____ Input

theorem State.onlyRegsDiffer_incSat (s : State) (f : Fld) : s.onlyRegsDiffer (s.incSat f) := State.onlyRegsDiffer_set s f _

/-- A frame with a wrong CRC, before it counts as missing. -/
theorem State.crcErr_spec {s u : State} (o : Option WeftFrame)
    (hu : (s.modEns fun e => { e with sent := o }).incSat R.ENS_STAT.CRCERR = u) :
    u.get R.ENS_STAT.CRCERR = min 255 (s.get R.ENS_STAT.CRCERR + 1) ∧ u.ens.sent = o ∧ s.onlyFields u [R.ENS_STAT.CRCERR] ∧
      u = { s with regs := u.regs, ens := { s.ens with sent := u.ens.sent } } := by
  subst hu
  have hrest := State.onlyRegsDiffer_incSat (s.modEns fun e => { e with sent := o }) R.ENS_STAT.CRCERR
  refine ⟨State.get_incSat_same _ _ (by decide), rfl, ((s.modEns_within _ _).set R.ENS_STAT.CRCERR _).1, ?_⟩
  rw [hrest]
  rfl

/-- A frame of another configuration. -/
theorem State.acquire_foreign (s : State) (f : WeftFrame) {t : State}
    (ht : ((s.weftKept f).modEns fun e => { e with good := 0 }).setB R.ENS_STAT.CFGMIS true = t) :
    t.bit R.ENS_STAT.CFGMIS = true ∧ t.ens.good = 0 ∧ t.ens.miss = 0 ∧ s.onlyFields t [R.ENS_STAT.CFGMIS, R.ENS_HOPDLY.H] ∧
      s.onlyEnsDiffers t := by
  subst ht
  have hw := (s.weftKept_within f).mono (List.subset_cons_self R.ENS_STAT.CFGMIS _)
  have hens : (s.weftKept f).ens.miss = 0 := by rw [State.weftKept_ens]
  refine ⟨State.bit_setB_same _ _ _ (by decide) (by decide), ?_, ?_, ((hw.modEns _).setB _ _ (by simp)).1,
    ((s.weftKept_frame f).modEns _).setB _ _⟩
  · rw [State.setB_ens, State.modEns_ens]
  · rw [State.setB_ens, State.modEns_ens, hens]

/-- Nothing but what a load of TB_NOW moves, registers and the link's own state differs (log 67). -/
def State.onlyLoadDiffers (s t : State) : Prop :=
  t = { s with regs := t.regs, tb := { s.tb with now := t.now }, ens := t.ens, adc := t.adc, thm := t.thm, balls := t.balls,
               doms := t.doms, pwr := t.pwr }

theorem State.tbLoad_spec (s : State) (v : Nat) :
    (s.tbLoad v).now = v ∧ (s.tbLoad v).regs = s.regs ∧ (s.tbLoad v).mem = s.mem ∧ (s.tbLoad v).ens = s.ens ∧
      s.onlyLoadDiffers (s.tbLoad v) :=
  ⟨rfl, rfl, rfl, rfl, rfl⟩

theorem State.onlyEnsDiffers.load {s t u : State} (h : s.onlyEnsDiffers t) (k : t.onlyLoadDiffers u) : s.onlyLoadDiffers u := by
  unfold State.onlyEnsDiffers at h
  unfold State.onlyLoadDiffers at *
  rw [k, h]
  rfl

theorem State.onlyLoadDiffers.ens {s t u : State} (h : s.onlyLoadDiffers t) (k : t.onlyEnsDiffers u) : s.onlyLoadDiffers u := by
  unfold State.onlyEnsDiffers at k
  unfold State.onlyLoadDiffers at *
  rw [k, h]
  rfl

theorem weftLoad_eq (n : Nat) (f : WeftFrame) :
    weftLoad n f = (f.mtb.toNat + (2 * (n * f.hop.toNat + (n - 1) * 640) + 16) / 32) % 2 ^ 64 := by
  rw [weftLoad, Nat.mul_assoc (n - 1), show weftRep * 16 = 640 by decide]

/-- A frame that loads TB_NOW. -/
theorem State.acquire_loads (s : State) {f : WeftFrame} (hv : f.hopValid = true) {v : Nat} {t : State}
    (ht : (((s.weftKept f).tbLoad v).setB R.ENS_STAT.NOLOAD false).modEns
      (fun e => { e with loaded := true, good := 0, errs := [] }) = t) :
    t.now = v ∧ t.ens.loaded = true ∧ t.bit R.ENS_STAT.NOLOAD = false ∧ t.get R.ENS_HOPDLY.H = f.hop.toNat ∧
      s.onlyFields t [R.ENS_STAT.NOLOAD, R.ENS_HOPDLY.H] ∧ s.onlyLoadDiffers t := by
  subst ht
  obtain ⟨hnow, hregs, hmem, -, hload⟩ := (s.weftKept f).tbLoad_spec v
  have hkept := (s.weftKept_frame f).load hload
  have hw : (s.weftKept f).writesWithin ((((s.weftKept f).tbLoad v).setB R.ENS_STAT.NOLOAD false).modEns
      fun e => { e with loaded := true, good := 0, errs := [] }) [R.ENS_STAT.NOLOAD] :=
    (((State.writesWithin_refl _ _).rest hregs hmem).setB _ _ (by simp)).modEns _
  generalize (s.weftKept f).tbLoad v = t at *
  have hens : t.onlyEnsDiffers ((t.setB R.ENS_STAT.NOLOAD false).modEns fun e => { e with loaded := true, good := 0, errs := [] }) :=
    ((show t.onlyEnsDiffers t from rfl).setB _ _).modEns _
  refine ⟨?_, rfl, ?_, ?_, State.onlyFields_mono (State.onlyFields_trans (s.weftKept_within f).1 hw.1) (by simp), hkept.ens hens⟩
  · rw [State.now, State.modEns_tb, State.setB_tb]
    exact hnow
  · rw [State.bit_modEns, State.bit_setB_same _ _ _ (by decide) (by decide)]
  · exact (hw.get _ (by decide)).trans (State.get_hopShown _ hv)

/-- A frame that would load TB_NOW while a domain runs. -/
theorem State.acquire_waits {s : State} (f : WeftFrame) (hl : s.ens.loaded = false) {t : State}
    (ht : (s.weftKept f).setB R.ENS_STAT.NOLOAD true = t) :
    t.bit R.ENS_STAT.NOLOAD = true ∧ t.ens.loaded = false ∧ s.onlyFields t [R.ENS_STAT.NOLOAD, R.ENS_HOPDLY.H] ∧
      s.onlyEnsDiffers t := by
  subst ht
  have hw := (s.weftKept_within f).mono (List.subset_cons_self R.ENS_STAT.NOLOAD _)
  refine ⟨State.bit_setB_same _ _ _ (by decide) (by decide), ?_, (hw.setB _ _).1, (s.weftKept_frame f).setB _ _⟩
  rw [State.setB_ens, State.weftKept_ens, hl]

/-- A frame that counts in ACQUIRE. -/
theorem State.acquire_counts {s : State} (f : WeftFrame) {err : Int} {t : State} (ht : (s.weftKept f).ensCounted err = t) :
    t.ens.good = s.goodRun err ∧ s.writesWithin t [R.ENS_HOPDLY.H] ∧ s.onlyEnsDiffers t := by
  subst ht
  refine ⟨?_, (s.weftKept_within f).modEns _, (s.weftKept_frame f).modEns _⟩
  rw [State.modEns_ens, State.goodRun, State.weftKept_ens, State.goodRun]

/-- The frame that locks the link. -/
theorem State.acquire_locks {s : State} (f : WeftFrame) {err : Int} {u : State}
    (hu : ((s.weftKept f).ensCounted err).set R.ENS_STAT.STATE 2 = u) :
    u.get R.ENS_STAT.STATE = 2 ∧ s.onlyFields u [R.ENS_STAT.STATE, R.ENS_HOPDLY.H] ∧ s.onlyEnsDiffers u := by
  subst hu
  obtain ⟨-, hw, ho⟩ := State.acquire_counts f (rfl : (s.weftKept f).ensCounted err = _)
  exact ⟨State.get_set_same _ _ _ (by decide), ((hw.mono (List.subset_cons_self R.ENS_STAT.STATE _)).set _ _ (by simp)).1, ho.set _ _⟩

/-- A good frame in a locked link. -/
theorem State.weftArrive_takes {s : State} {f : WeftFrame} (hc : f.crcOk = true) (hst : s.get R.ENS_STAT.STATE = 2)
    (hlen : s.ens.errs.length < 15) (fr : Nat) :
    ∃ u : State, s.weftArrive f fr = u.settle ∧ u.ens.sent = some (s.relayed f) ∧
      u.ens.frames = (s.relayed f :: s.ens.frames).take 4 ∧ u.ens.miss = 0 ∧
      (u.ens.mute = true ↔
        ∃ n : Nat, n ≤ s.get R.ENS_CFG.NDEV ∧ n ≠ s.ensPos ∧ ((s.relayed f).status.getD n 0).getLsbD 6 = true) ∧
      (u.mon.ensSrc = true ↔
        ∃ n : Nat, n ≤ s.get R.ENS_CFG.NDEV ∧ n ≠ s.ensPos ∧ ((s.relayed f).status.getD n 0).getLsbD 7 = true) ∧
      s.onlyFields u [R.ENS_HOPDLY.H] ∧ s.onlyEnsMonDiffer u := by
  have hshort : (s.weftKept f).ens.errs.length < 15 := by rwa [State.weftKept_ens]
  have hw := (s.weftKept_within f).modEns fun e => { e with errs := e.errs ++ [s.weftErr f fr] }
  have ho := (s.weftKept_frame f).modEns fun e => { e with errs := e.errs ++ [s.weftErr f fr] }
  have hens := State.modEns_ens (s.weftKept f) fun e => { e with errs := e.errs ++ [s.weftErr f fr] }
  rw [State.weftArrive_locked hc hst, State.ensErr_short hshort]
  rw [State.weftKept_ens] at hens
  generalize (s.weftKept f).modEns (fun e => { e with errs := e.errs ++ [s.weftErr f fr] }) = w at *
  obtain ⟨u, htake, huens, hsrc, huregs, humem, hrest⟩ := w.ensTake_spec (s.relayed f)
  have hlocked : w.ensLocked = true := State.ensLocked_eq_true.2 ((hw.get _ (by decide)).trans hst)
  have hndev : w.get R.ENS_CFG.NDEV = s.get R.ENS_CFG.NDEV := hw.get _ (by decide)
  have hpos : w.ensPos = s.ensPos := hw.get R.ENS_CFG.POS (by decide)
  refine ⟨u, by rw [if_pos hlocked, htake], ?_, ?_, ?_, ?_, ?_, (hw.rest huregs humem).1, ho.mon hrest⟩
  · rw [huens, hens]
  · rw [huens, hens]
  · rw [huens, hens]
  · rw [huens, State.statusHas_isEmpty, hndev, hpos]
  · rw [hsrc, State.statusHas_isEmpty, hndev, hpos]

/-! ### A good frame that returns (02 R46) -/

theorem State.weftReturn_ranging {s : State} {f : WeftFrame} (hc : f.crcOk = true) (hst : s.get R.ENS_STAT.STATE = 1) (fr : Nat) :
    s.weftReturn f fr = if ((s.ensKeep f).ensRtt (s.weftRtt f fr)).ensLocked then ((s.ensKeep f).ensRtt (s.weftRtt f fr)).ensTake f
      else (s.ensKeep f).ensRtt (s.weftRtt f fr) := by
  rw [State.weftReturn, if_neg (by simp [hc])]
  dsimp only
  rw [if_neg (by simp [hst])]

theorem State.ensKeep_eq (s : State) (f : WeftFrame) :
    s.ensKeep f = s.modEns fun e => { e with miss := 0, frames := (f :: e.frames).take 4 } := rfl

theorem State.ensKeep_within (s : State) (f : WeftFrame) (l : List Fld) : s.writesWithin (s.ensKeep f) l :=
  s.modEns_within (fun e => { e with miss := 0, frames := (f :: e.frames).take 4 }) l

theorem State.onlyEnsDiffers_ensKeep (s : State) (f : WeftFrame) : s.onlyEnsDiffers (s.ensKeep f) := rfl
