-- ==== Sys2Proof/Machine/Checksum.lean ====
section
/-! DEFINITION. The Internet checksum (41_checksum.md R150 to R156) and the checksum accumulator unit: CS_CLEAR to CS_FINAL
(R160 to R165). -/

namespace Sys2Proof.Machine

/-! ### The algorithm -/

/-- `a +ec v`, the end-around-carry sum (R152). -/
def addEc (a : Word) (v : Half) : Word :=
  let s := a.toNat + v.toNat
  if 2 ^ 32 ≤ s then BitVec.ofNat 32 (s - 2 ^ 32 + 1) else BitVec.ofNat 32 s

/-- One turn of the loop of R153; without effect once no carry remains. -/
def foldOnce (a : Nat) : Nat := if a / 65536 = 0 then a else a % 65536 + a / 65536

/-- `Fold(a)` (R153), whose loop runs at most twice. -/
def fold (a : Word) : Half := BitVec.ofNat 16 (foldOnce (foldOnce a.toNat))

/-- The loop of R150 from accumulator `a`: big-endian words, a trailing odd byte zero-padded. -/
def sumFrom (a : Word) : List Byte → Word
  | [] => a
  | [x] => addEc a (be16 x 0)
  | x :: y :: d => sumFrom (addEc a (be16 x y)) d

/-- `Sum(d)` (R150). -/
def sum (d : List Byte) : Word := sumFrom 0 d

/-- `Csum(d)` (R150). -/
def csum (d : List Byte) : Half := ~~~ fold (sum d)

/-- The transmit form of a UDP checksum: a computed 0 is sent as 0xFFFF (R204). -/
def udpForm (c : Half) : Half := if c = 0 then 0xFFFF else c

/-- `Verify(d, f, udp)` under CFG.CSV (R155). -/
def verify (csv : Bool) (d : List Byte) (f : Nat) (udp : Bool) : Bool :=
  let stored := be16At d f
  let z := patch d f [0, 0]
  if csv then ~~~ fold (addEc (sum z) stored) == 0
  else (if udp then udpForm (csum z) else csum z) == stored

/-! ### Byte-stream accumulation (R151) -/

/-- `AddByte(x)` (R151). -/
def addByte (a : Csa) (x : Byte) : Csa :=
  if a.odd then { acc := addEc a.acc (be16 a.pend x), odd := false, pend := 0 }
  else { acc := a.acc, odd := true, pend := x }

/-- `AddBytes` (R151). -/
def addBytes (a : Csa) (d : List Byte) : Csa := d.foldl addByte a

/-- The accumulator with a pending byte zero-padded (R165). -/
def padded (a : Csa) : Word := if a.odd then addEc a.acc (be16 a.pend 0) else a.acc

/-- Add bytes to the accumulator and return ACC. -/
def State.accumulate (s : State) (op : Byte) (d : List Byte) : Answer :=
  let a := addBytes s.csa d
  (s.setCsa a).done op a.acc 0

/-! ### Accumulator commands -/

/-- CS_CLEAR (R160). -/
def execCsClear (s : State) : Answer := (s.setCsa { acc := 0, odd := false, pend := 0 }).done 0x20 0 0

/-- CS_ADD16 (R161). -/
def execCsAdd16 (s : State) : Answer := s.accumulate 0x21 (bytes16 s.arg0Low)

/-- CS_ADD32 (R162). -/
def execCsAdd32 (s : State) : Answer := s.accumulate 0x22 (bytes32 s.regs.arg0)

/-- CS_ADDBUF (R163). -/
def execCsAddbuf (b : Handle) (o : Half) (s : State) : Answer :=
  if ¬ s.build.hasBuffer b then s.fail 0x23 .handle
  else if ¬ s.build.inData o.toNat s.arg0Low.toNat then s.fail 0x23 .range
  else s.accumulate 0x23 (s.readBytes b o.toNat s.arg0Low.toNat)

/-- CS_ADDADDR (R164). -/
def execCsAddaddr (sel : Byte) (s : State) : Answer :=
  if sel = 0 then s.accumulate 0x24 s.argaddrBytes
  else if sel = 1 then s.accumulate 0x24 s.hostBytes
  else s.fail 0x24 .range

/-- CS_FINAL (R165). -/
def execCsFinal (s : State) : Answer :=
  let f := fold (padded s.csa)
  s.done 0x25 (halfWord (~~~ f)) (halfWord f)

end Sys2Proof.Machine
end

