-- ==== Sys2Proof/Machine/Pool.lean ====
section
/-! DEFINITION. The buffer pool unit: GET_SPARE to CHAIN_NEXT and BUF_RD8 to BUF_SETCHAN (40_pool.md R120 to R140).  Each meaning
makes its checks in the order its rule lists them (R322) and then has its effect. -/

namespace Sys2Proof.Machine

/-! ### Pool commands -/

/-- GET_SPARE (R120). -/
def execGetSpare (s : State) : Answer :=
  let r := s.takeSpare
  r.2.done 0x01 (handleWord r.1) 0

/-- ADD_SPARE (R121). -/
def execAddSpare (b : Handle) (s : State) : Answer :=
  if ¬ s.build.hasBuffer b then s.fail 0x02 .handle
  else if ¬ s.hostHeld b then s.fail 0x02 .busy
  else
    let r := s.release b
    r.2.done 0x02 (boolWord r.1) 0

/-- QUEUE (R122). -/
def execQueue (b : Handle) (s : State) : Answer :=
  if ¬ s.build.hasBuffer b then s.fail 0x03 .handle
  else if ¬ s.hostHeld b then s.fail 0x03 .busy
  else
    let r := s.takeSpare
    if r.1 = NONE then s.done 0x03 (handleWord NONE) 0
    else (r.2.pushTail PENDING b).done 0x03 (handleWord r.1) 0

/-- REF (R123). -/
def execRef (b : Handle) (s : State) : Answer :=
  if ¬ s.build.hasBuffer b then s.fail 0x04 .handle
  else if (s.buf b).loc = .chain SPARE then s.fail 0x04 .busy
  else if (s.buf b).ref = 255 then s.fail 0x04 .refcnt
  else
    let t := s.setBuf b fun x => { x with ref := x.ref + 1 }
    t.done 0x04 (byteWord (t.buf b).ref) 0

/-- UNREF (R124). -/
def execUnref (b : Handle) (s : State) : Answer :=
  if ¬ s.build.hasBuffer b then s.fail 0x05 .handle
  else if (s.buf b).ref = 0 then s.fail 0x05 .refcnt
  else
    let t := s.setBuf b fun x => { x with ref := x.ref - 1 }
    t.done 0x05 (byteWord (t.buf b).ref) 0

/-- RETAINED (R125). -/
def execRetained (b : Handle) (s : State) : Answer :=
  if ¬ s.build.hasBuffer b then s.fail 0x06 .handle
  else s.done 0x06 (boolWord ((s.buf b).ref != 0)) 0

/-- BUF_INFO (R126). -/
def execBufInfo (b : Handle) (s : State) : Answer :=
  if ¬ s.build.hasBuffer b then s.fail 0x07 .handle
  else s.done 0x07 (bufInfo0 (s.buf b)) (bufInfo1 (s.buf b))

/-! ### Chain commands -/

/-- CHAIN_PUSH (R127). -/
def execChainPush (c : Byte) (b : Handle) (urgent : Bool) (s : State) : Answer :=
  if ¬ s.build.hasChain c ∨ c.toNat = SPARE then s.fail 0x08 .chain
  else if ¬ s.build.hasBuffer b then s.fail 0x08 .handle
  else if ¬ s.hostHeld b then s.fail 0x08 .busy
  else
    let t := if urgent then s.pushHead c.toNat b else s.pushTail c.toNat b
    t.done 0x08 (byteWord (t.chain c.toNat).count) 0

/-- CHAIN_POP (R128). -/
def execChainPop (c : Byte) (s : State) : Answer :=
  if ¬ s.build.hasChain c ∨ c.toNat = SPARE then s.fail 0x09 .chain
  else
    let r := s.popHead c.toNat
    r.2.done 0x09 (handleWord r.1) 0

/-- CHAIN_PEEK (R129). -/
def execChainPeek (c : Byte) (s : State) : Answer :=
  if ¬ s.build.hasChain c then s.fail 0x0A .chain
  else s.done 0x0A (handleWord (s.chain c.toNat).head) (byteWord (s.chain c.toNat).count)

/-- CHAIN_REMOVE (R130).  The fault stands for a walk that R113 says cannot happen (log entry 7). -/
def execChainRemove (c : Byte) (b : Handle) (s : State) : Answer :=
  if ¬ s.build.hasChain c ∨ c.toNat = SPARE then s.fail 0x0B .chain
  else if ¬ s.build.hasBuffer b then s.fail 0x0B .handle
  else if (s.buf b).loc ≠ .chain c.toNat then s.fail 0x0B .notMember
  else
    match s.remove c.toNat b with
    | none => .fault .chainWalkLost
    | some t => t.done 0x0B 1 0

/-- CHAIN_COUNT (R131). -/
def execChainCount (c : Byte) (s : State) : Answer :=
  if ¬ s.build.hasChain c then s.fail 0x0C .chain
  else s.done 0x0C (byteWord (s.chain c.toNat).count) 0

/-- CHAIN_NEXT (R132). -/
def execChainNext (b : Handle) (s : State) : Answer :=
  if ¬ s.build.hasBuffer b then s.fail 0x0D .handle
  else s.done 0x0D (handleWord (s.buf b).next) 0

/-! ### Buffer data commands -/

/-- A read of `n` bytes (R133): the handle, then the range, and MemRead. -/
def bufRead (op : Byte) (n : Nat) (b : Handle) (o : Half) (s : State) : Answer :=
  if ¬ s.build.hasBuffer b then s.fail op .handle
  else if ¬ s.build.inData o.toNat n then s.fail op .range
  else s.done op (s.memRead b o.toNat n) 0

/-- A write of the low `n` bytes of ARG0 (R136): the handle, the range, then LOC, and MemWrite. -/
def bufWrite (op : Byte) (n : Nat) (b : Handle) (o : Half) (s : State) : Answer :=
  if ¬ s.build.hasBuffer b then s.fail op .handle
  else if ¬ s.build.inData o.toNat n then s.fail op .range
  else if ¬ s.hostHeld b then s.fail op .busy
  else (s.memWrite b o.toNat n s.regs.arg0).done op 0 0

/-- BUF_RD8 (R133). -/
def execBufRd8 (b : Handle) (o : Half) (s : State) : Answer := bufRead 0x10 1 b o s

/-- BUF_RD16 (R134). -/
def execBufRd16 (b : Handle) (o : Half) (s : State) : Answer := bufRead 0x11 2 b o s

/-- BUF_RD32 (R135). -/
def execBufRd32 (b : Handle) (o : Half) (s : State) : Answer := bufRead 0x12 4 b o s

/-- BUF_WR8 (R136). -/
def execBufWr8 (b : Handle) (o : Half) (s : State) : Answer := bufWrite 0x13 1 b o s

/-- BUF_WR16 (R137). -/
def execBufWr16 (b : Handle) (o : Half) (s : State) : Answer := bufWrite 0x14 2 b o s

/-- BUF_WR32 (R138). -/
def execBufWr32 (b : Handle) (o : Half) (s : State) : Answer := bufWrite 0x15 4 b o s

/-- BUF_SETLEN (R139). -/
def execBufSetlen (b : Handle) (v : Half) (s : State) : Answer :=
  if ¬ s.build.hasBuffer b then s.fail 0x16 .handle
  else if s.build.bufCap < v.toNat then s.fail 0x16 .range
  else if ¬ s.hostHeld b then s.fail 0x16 .busy
  else (s.setBuf b fun x => { x with len := v }).done 0x16 0 0

/-- BUF_SETCHAN (R140). -/
def execBufSetchan (b : Handle) (v : BitVec 4) (s : State) : Answer :=
  if ¬ s.build.hasBuffer b then s.fail 0x17 .handle
  else if ¬ s.hostHeld b then s.fail 0x17 .busy
  else (s.setBuf b fun x => { x with chan := v }).done 0x17 0 0

end Sys2Proof.Machine
end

________

**Work request**
Reproduce the lines of the entries above from the one with "def execAddSpare (b" to the one with "REF (R123). -/", both included, exactly and without any other line.

**Result of the exercise**
def execAddSpare (b : Handle) (s : State) : Answer :=
  if ¬ s.build.hasBuffer b then s.fail 0x02 .handle
  else if ¬ s.hostHeld b then s.fail 0x02 .busy
  else
    let r := s.release b
    r.2.done 0x02 (boolWord r.1) 0

/-- QUEUE (R122). -/
def execQueue (b : Handle) (s : State) : Answer :=
  if ¬ s.build.hasBuffer b then s.fail 0x03 .handle
  else if ¬ s.hostHeld b then s.fail 0x03 .busy
  else
    let r := s.takeSpare
    if r.1 = NONE then s.done 0x03 (handleWord NONE) 0
    else (r.2.pushTail PENDING b).done 0x03 (handleWord r.1) 0

/-- REF (R123). -/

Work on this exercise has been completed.